Так я усугубляю симптомы болезни, которой Иегова поражает Саула[265] - избранника Божьего, отысканного и помазанного Самуилом, вечно виноватого, измученного, горячо любимого своим сыном, обреченного на самоубийство, на вывешивание своего обезглавленного тела на стене - и далее, в Деяниях апостолов, - что прибавить к Евангелиям, к этим столь хрупким текстам, к веренице свидетельств, от которых зависит сама наша жизнь? От себя я присочиняю к побиванию камнями св. Стефана и к рассказу о том юноше, что стережет одежду побивающих, другом Сауле, Павле, и его ослеплении в доме у въезда в Дамаск.

Тем же летом я читаю, на сей раз целиком, «Лилию долины»[266], как-то долгим днем, между острыми скалами под домом нашего двоюродного деда, напротив океана. И продолжаю читать вечером, пока рыболовецкие суда и военные корабли ходят передо мной взад и вперед: дверь в нижней части сада госпожи де Морсоф - для меня это дверь, отделяющая Эдем от праха, откуда Феликс и все мы извлечены Творцом и который попираем: прах, попирающий прах.


Одновременно с отрывками из «Мемориала Святой Елены»[267] я читаю целиком «Рабство и величие военной жизни»[268], что подарила мне в январе того же года тетка Дракониха. Это любимая книга моей матери: в главе «Трость» рассказ капитана Рено о побоище на Русском редуте, образ мертвого белокурого русского юноши, отчаяние отца - ничто так не отвращает от уже «обыденной» войны.

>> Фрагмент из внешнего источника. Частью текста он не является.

-- ==== Sys2Proof/Tests/Slice0.lean ====
section
/-! SUPPORT. Tests: ill-formed terms that each check refuses, words of the spec's examples decoded, steps with results that the
spec's examples give, and for each obligation states that meet its hypotheses. -/

namespace Sys2Proof.Tests

open Sys2Proof.Machine

set_option Elab.async false

/-! ## Ill-formed terms -/

/-- R25: a reserved guard selector. -/
theorem test_wf_selector : Instr.wf (.nop 0x20) = false ∧ Instr.wf (.nop 0x3D) = false ∧ Instr.wf (.nop 0x1F) = true ∧ Instr.wf (.nop 0x3E) = true := by
  decide

/-- R27, R29: a destination code, a keep bit and a lane mask out of place. -/
theorem test_wf_operands :
    Instr.wf (.mov 0x3E ⟨16, 0⟩) = false ∧ Instr.wf (.mov 0x3E ⟨29, 0⟩) = false ∧ Instr.wf (.mov 0x3E ⟨28, 0⟩) = true ∧
    Instr.wf (.add 0x3E ⟨2, 0, 1, true, false, 0⟩) = false ∧ Instr.wf (.add 0x3E ⟨2, 0, 1, false, true, 0⟩) = false ∧
    Instr.wf (.add 0x3E ⟨20, 0, 1, false, false, 1⟩) = false ∧ Instr.wf (.add 0x3E ⟨15, 16, 19, true, true, 3⟩) = true ∧
    Instr.wf (.ld 0x3E ⟨28, 0, 0, 0, 0, false⟩) = false ∧ Instr.wf (.emit 0x3E 19 false) = false := by decide

/-- R89: STEER, MERGE, SPLIT4 and PICK4. -/
theorem test_wf_tokens :
    Instr.wf (.steer 0x3E ⟨1, 0, 1, 0, false⟩) = false ∧ Instr.wf (.merge 0x3E ⟨0, 1, 1, 0⟩) = false ∧
    Instr.wf (.split4 0x3E ⟨false, 0, 0, 0, false, false⟩) = false ∧ Instr.wf (.pick4 0x3E ⟨0, 0, 0, false⟩) = false := by decide

/-- R114: SHI of kind 3 and SLIDE by 16. -/
theorem test_wf_vector :
    Instr.wf (.shi 0x3E ⟨0, 0, 3, 0, false⟩) = false ∧ Instr.wf (.slide 0x3E ⟨0, 0, 16, false⟩) = false ∧
    Instr.wf (.slide 0x3E ⟨0, 0, -16, false⟩) = false ∧ Instr.wf (.slide 0x3E ⟨0, 0, -15, false⟩) = true := by decide

/-- R138, R152 to R155: conversions of a pair that none has, without SAT, or with a part out of range. -/
theorem test_wf_conversions :
    Instr.wf (.cvt 0x3E ⟨0, 0, 2, 3, false⟩) = false ∧ Instr.wf (.cvt 0x3E ⟨0, 0, 1, 6, false⟩) = false ∧
    Instr.wf (.cvtmx 0x3E ⟨0, 0, 1, true, 5⟩) = false ∧ Instr.wf (.unpmx 0x3E ⟨0, 0, 1, 5⟩) = false ∧
    Instr.wf (.fpack 0x3E ⟨0, 0, 2, 2⟩) = false ∧ Instr.wf (.funpk 0x3E ⟨0, 0, 4, 4⟩) = false := by decide

/-- R176, R179: matrix rules. -/
theorem test_wf_matrix :
    Instr.wf (.plws 0x3E ⟨0, 0, 0, 0, false⟩) = false ∧ Instr.wf (.accrd 0x3E ⟨0, 0, 6, true, false⟩) = false ∧
    Instr.wf (.accrd 0x3E ⟨0, 0, 13, false, false⟩) = false ∧ Instr.wf (.accwr 0x3E ⟨0, 0, 4, false⟩) = false := by decide

/-- R222, R234, R251, R259: memory and atomic rules. -/
theorem test_wf_memory :
    Instr.wf (.srd 0x3E ⟨0, false, 0, 0, 1⟩) = false ∧ Instr.wf (.swr 0x3E ⟨0, false, 0, 0, 1⟩) = false ∧ Instr.wf (.agn 0x3E false 0) = false ∧
    Instr.wf (.fence 0x3E 0) = false ∧ Instr.wf (.fence 0x3E 7) = false ∧ Instr.wf (.aadd 0x3E ⟨false, 1, 0, 0⟩) = false ∧
    Instr.wf (.acas 0x3E false 1 0 0) = false := by decide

У меня есть «Созерцания»[269], и я читаю великие стихи, написанные после гибели Леопольдины[270]: «О чем подумали два всадника в лесу», «Veni vidi vici», «В Виллекье», «Mors», «Mugitusque bourn».


При чтении я пока еще не задумываюсь над тем, что мог бы написать сам, но когда случайно наталкиваюсь у Ронсара на нечто помимо уже знакомой «Миньоны», к примеру:

Мой Государь, быть Королем - не блажь...

из «Рассуждения о бедствиях нашего времени» или:

Хоть ваши несравненные черты... -

строку, которой начинается «Элегия к Марии Стюарт», идеал совершенства, во мне шевелится предчувствие: эти стихи написаны человеком с такими же сердцем и мозгом, как у меня.


В октябре 1953 года я уже в Сен-Шамоне, что в долине Жье, в Коллеже св. Марии, большом архитектурном ансамбле XIX века с шиферными крышами: высокая и массивная часовня 30-х годов по центру.

Широкий парадный двор перед главным фасадом, с куртинами. Несколько школьных дворов, спортивная площадка, посыпанная окалиной беговая дорожка, бассейн - все это на холме, возвышающемся над центром промышленного города с запахом тухлых яиц.

Нас две тысячи учеников, разделенных на младших, средних и старших.

Те ученики, что хотят увидеться в конце дня со священником, во время занятий пишут записочки, которые собирает один из нас, староста класса, и проверяет надзиратель на своей кафедре под часами, а затем тот же староста раскладывает записочки на этаже под дверьми священников.